To see what's happening, including the approximate time each command is executed, one may do this (the output contains my annotations):

$ time ( env PS4='$SECONDS foo: ' sh -x foo.sh | PS4='$SECONDS bar: ' sh -x bar.sh )
0 bar: sleep 2
0 foo: echo 1     ; The output is buffered
0 foo: sleep 1
1 foo: echo 2     ; The output is buffered
1 foo: sleep 1
2 bar: read line  ; "bar" wakes up and reads the two first echoes
2 bar: echo LL 1
LL 1
2 bar: read line
2 bar: echo LL 2
LL 2
2 bar: read line  ; "bar" waits for more
2 foo: echo 3     ; "foo" wakes up from its second sleep
2 bar: echo LL 3
LL 3
2 bar: read line
2 foo: sleep 1
3 foo: echo 4     ; "foo" does the last echo and exits
3 bar: echo LL 4
LL 4
3 bar: read line  ; "bar" fails to read more
3 bar: sleep 1    ; ... and goes to sleep for one second

real    0m4.14s
user    0m0.00s
sys     0m0.10s

So, to conclude, the pipeline takes 4 seconds, not 6, due to the buffering of the output of the first two calls to echo in foo.sh.
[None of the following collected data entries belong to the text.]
-- ==== Sys2Proof/Machine/Sched.lean ====
section
/-!
DEFINITION. The scheduler (chapter 08): task descriptors and their checks (R187, R190, R209), readiness (R194), rounds and placement
(R195, R196), launches and the page cache (R191, R192), completion (R193), models (R200, R201), paging (R203, R204), pre-emption and
spilling (R205 to R207).
-/
namespace Sys2Proof.Machine

-- Descriptors -------------------------------------------------------------------------------------------------------------------------------

/-- Page and touch entries of a launch record (R190). -/
structure PageE where
  vpage : Nat
  mode : Nat
  reuse : Bool
  modelRel : Bool
  stride : Nat
  src : Nat
  rsv : Bool
  deriving DecidableEq, Repr

def parsePage (b : List Byte) : PageE :=
  ⟨leAt b 0 1, leAt b 1 1, (leAt b 2 1).testBit 0, (leAt b 2 1).testBit 1, leAt b 4 4, leAt b 8 8,
   decide (leAt b 2 1 ≥ 4) || leAt b 3 1 != 0⟩

def recPages (rcd : List Byte) : List PageE := (List.range (leAt rcd 0x1C 1)).map (fun i => parsePage (bytesAt rcd (64 + 16 * i) 16))

/-- Touch entries: base, pages, FLAGS. -/
def recTouch (rcd : List Byte) : List (Nat × Nat × Nat) :=
  (List.range (leAt rcd 0x1D 1)).map (fun i =>
    let o := 64 + 16 * leAt rcd 0x1C 1 + 16 * i
    (leAt rcd o 8, leAt rcd (o + 8) 4, leAt rcd (o + 0xC) 4))

/-- The pages of the paged window that a launch record touches. -/
def touchPages (rcd : List Byte) : List Nat :=
  (recTouch rcd).flatMap (fun e => (List.range e.2.1).map (fun i => (e.1 - pagedBase) / 2 ^ 21 + i))

-- Models (R200, R201) -----------------------------------------------------------------------------------------------------------------------

/-- Does the partition keep a hot set (R200)? -/
def State.hotset (s : State) (p : Nat) : Bool := s.fbit (SCH_PSTATUS_HOTSET p)

def State.modelAddr (s : State) (p m : Nat) : Nat := s.fget (SCH_MODEL_BASE_BASE p) * 256 + 32 * m

/-- Entry `m` of the model table. -/
def State.modelEnt (s : State) (p m : Nat) : List Byte := (s.memGet p (s.modelAddr p m) 32).getD []

/-- The scheduler's read of entry `m` as an access (R56, R272). -/
def State.modelSee (s : State) (p m : Nat) : State := s.memSee p schedSrc (s.modelAddr p m) 32

def meFlags (e : List Byte) : Nat := leAt e 0 1
def meState (e : List Byte) : Nat := leAt e 2 1
def meHost (e : List Byte) : Nat := leAt e 8 8
def meDev (e : List Byte) : Nat := leAt e 0x10 8
def meBytes (e : List Byte) : Nat := leAt e 0x18 8

/-- Is model `m` resident: a SHARED one whenever its region exists (R201)? -/
def State.modelResident (s : State) (p m : Nat) : Bool :=
  let e := s.modelEnt p m
  if (meFlags e).testBit 2 then (s.shared (leAt e 1 1)).isSome else meState e == 2

/-- Where model `m` lies. -/
def State.modelPlace (s : State) (p m : Nat) : Nat :=
  let e := s.modelEnt p m
  if (meFlags e).testBit 2 then sharedBase + leAt e 1 1 * sharedStep else meDev e

/-- The scheduler's write of a model's STATE and DEV_ADDR. -/
def State.setModel (s : State) (p m st : Nat) (dev : Option Nat) : State :=
  let s := s.memPut p schedSrc (s.modelAddr p m + 2) (leBytes 1 st) .inval
  match dev with
  | some a => s.memPut p schedSrc (s.modelAddr p m + 0x10) (leBytes 8 a) .inval
  | none => s

/-- Places in the hot-set area that are taken: first address and bytes. -/
def State.modelTaken (s : State) (p : Nat) : List (Nat × Nat) :=
  (List.range 8).filterMap (fun m =>
    let e := s.modelEnt p m
    if !(meFlags e).testBit 2 && (meState e == 1 || meState e == 2) then some (meDev e, meBytes e) else none)

/-- The lowest 2 MiB-aligned address of the hot-set area where `n` bytes fit. -/
def State.modelFit (s : State) (p n : Nat) : Option Nat :=
  let base := s.fget (SCH_HOTSET_BASE_BASE p) * 2 ^ 21
  let top := base + s.fget (SCH_HOTSET_SIZE_PAGES p) * 2 ^ 21
  let taken := s.modelTaken p
  minBy id ((base :: taken.map (fun e => (e.1 + e.2 + 2 ^ 21 - 1) / 2 ^ 21 * 2 ^ 21)).filter (fun a =>
    decide (base ≤ a ∧ a + n ≤ top) && taken.all (fun e => decide (a + n ≤ e.1 ∨ e.1 + e.2 ≤ a))))

/-- May model `m` be evicted: resident, neither PINNED nor SHARED, and named by no queued or running task? -/
def State.modelEvictable (s : State) (p m : Nat) : Bool :=
  let e := s.modelEnt p m
  meState e == 2 && !(meFlags e).testBit 1 && !(meFlags e).testBit 2 && ((s.sp p).tasks.all (fun k => k.2.d.model != m))

/-- The model to evict where `n` bytes do not fit: the least recently dispatched (R201). -/
def State.modelVictim (s : State) (p n : Nat) : Option Nat :=
  if (s.modelFit p n).isSome then none
  else minBy (fun m => mget 0 (s.sp p).modelUse m) ((List.range 8).filter (s.modelEvictable p))

/-- Evicts models until `n` bytes fit or none is left to evict (R201). -/
def State.modelRoom (p n : Nat) : Nat → State → State
  | 0, s => s
  | k + 1, s => (s.modelVictim p n).elim s (fun m => State.modelRoom p n k (s.setModel p m 0 none))

/-- The scheduler's fields of a SHARED model: resident at its region's first address whenever the region exists (R200, R201). -/
def State.modelShared (s : State) (p m : Nat) (e : List Byte) : State :=
  let here := (s.shared (leAt e 1 1)).isSome
  let dev := sharedBase + leAt e 1 1 * sharedStep
  if meState e = (if here then 2 else 0) && (!here || meDev e = dev) then s
  else if here then s.setModel p m 2 (some dev) else s.setModel p m 0 none

/-- MODEL_LOAD_START: an absent model's load starts where a place exists, if need be after every eviction that is allowed (R201); while the host is
lost nothing is read (R358). -/
def State.modelStart (s : State) (p m : Nat) : State :=
  let s := s.modelSee p m
  let e := s.modelEnt p m
  if !(meFlags e).testBit 0 then s
  else if (meFlags e).testBit 2 then s.modelShared p m e
  else if meState e != 0 then s else
  let s := State.modelRoom p (meBytes e) 8 s
  match s.modelFit p (meBytes e) with
  | some a => s.setModel p m 1 (some a)
  | none => s

/-- Every absent model that a task names starts its load, in order of arrival. -/
def State.modelsWant (s : State) (p : Nat) : State :=
  (s.sp p).tasks.foldl (fun s e => if e.2.d.model < 8 && s.hotset p then s.modelStart p e.2.d.model else s) s

/-- MODEL_LOAD_COMPLETE: the copy of BYTES from HOST_ADDR is there, and the model is resident (R201). -/
def State.modelDone (s : State) (p m : Nat) : State :=
  let s := s.modelSee p m
  let e := s.modelEnt p m
  if meState e ≠ 1 || s.hostLost p then s else
  let s := s.memPut p schedSrc (meDev e) (s.hostRead (meHost e) (meBytes e)) .inval
  (s.setModel p m 2 none).modelsWant p

-- Paging (R203, R204) -----------------------------------------------------------------------------------------------------------------------

def State.pageAddr (s : State) (p g : Nat) : Nat := s.fget (SCH_PAGE_TABLE_BASE p) * 2 ^ 12 + 8 * g

def State.setPage (s : State) (p g v : Nat) : State := s.memPut p schedSrc (s.pageAddr p g) (leBytes 8 v) .inval

def State.frameAddr (s : State) (p f : Nat) : Nat := (s.fget (SCH_PAGE_FRAMES_BASE p) + f) * 2 ^ 21

def State.pageResident (s : State) (p g : Nat) : Bool := s.pageEntry p g % 4 == 1

/-- A frame for a page-in: a free one, lowest first; else the least recently used whose page is not pinned (R204). -/
def State.frameFor (s : State) (p : Nat) : Option Nat :=
  let sp := s.sp p
  let all := List.range (s.fget (SCH_PAGE_CFG_FRAMES p))
  match all.find? (fun f => !mhas sp.frames f && !(sp.transit.any (fun e => e.2 == f))) with
  | some f => some f
  | none =>
    minBy (fun f => mget 0 sp.frameUse f) (all.filter (fun f => match mfind sp.frames f with | some g => mget 0 sp.pins g == 0 | none => false))

/-- The page in frame `f` is written to its place in host memory. -/
def State.pageBack (s : State) (p f g : Nat) : State :=
  let r := s.memRead p (s.frameAddr p f) (2 ^ 21) .inval
  (r.1.broke p schedSrc r.2).hostWrite (s.fget (SCH_PAGE_HOST_BASE p) * 2 ^ 21 + 2 ^ 21 * g) r.2.bytes

/-- The page of a frame leaves it; a DIRTY one is written back to host memory first (R204). -/
def State.pageOut (s : State) (p f : Nat) : State :=
  match mfind (s.sp p).frames f with
  | none => s
  | some g =>
    let s := s.readEntry p (pagedBase + 2 ^ 21 * g)
    let s := if (s.pageEntry p g).testBit 2 then s.pageBack p f g else s
    (s.setSp p { s.sp p with frames := mdel (s.sp p).frames f }).setPage p g 0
Would this be a better example?

$ time perl -e 'alarm(3); 1 while 1;' | perl -e 'alarm(4); 1 while 1;'
Alarm clock

real    0m4.004s
user    0m6.992s
sys     0m0.004s

The scripts busyloop for 3 and 4 seconds (resp.), taking a total of 4 seconds in real time because of parallel execution, and 7 seconds of CPU time. (at least approximately.)

Or this:

$ time ( sleep 2; echo) | ( read x; sleep 3 )

real    0m5.004s
user    0m0.000s
sys     0m0.000s

These don't run in parallel, so the total time taken is 5 seconds. It's all spent sleeping, so no CPU time used.


If you have sysdig you can insert tracers at arbitrary points, assuming you can modify the code to add the necessary writes to /dev/null

echo '>::blah::' >/dev/null
foo.sh | bar.sh
echo '<::blah::' >/dev/null

(but that fails your "single operation" requirement) and then record things via

$ sudo sysdig -w blalog "span.tags contains blah"

and then you'll probably need a sysdig chisel to export just the durations

description = "Exports sysdig span tag durations";
short_description = "Export span tag durations.";
category = "Tracers";

args = {}

function on_init()
    ftags = chisel.request_field("span.tags")
    flatency = chisel.request_field("span.duration")
    chisel.set_filter("evt.type=tracer and evt.dir=<")
    return true
end

function on_event()
    local tags = evt.field(ftags)
    local latency = evt.field(flatency)
    if latency then
        print(tostring(tags) .. "\t" .. tonumber(latency) / 1e9)
    end
    return true
end

which once saved to your sysdig/chisels directory as the file spantagduration.lua can be used as

$ sysdig -r blalog -c spantagduration
...

Or you can play around with csysdig or the JSON output.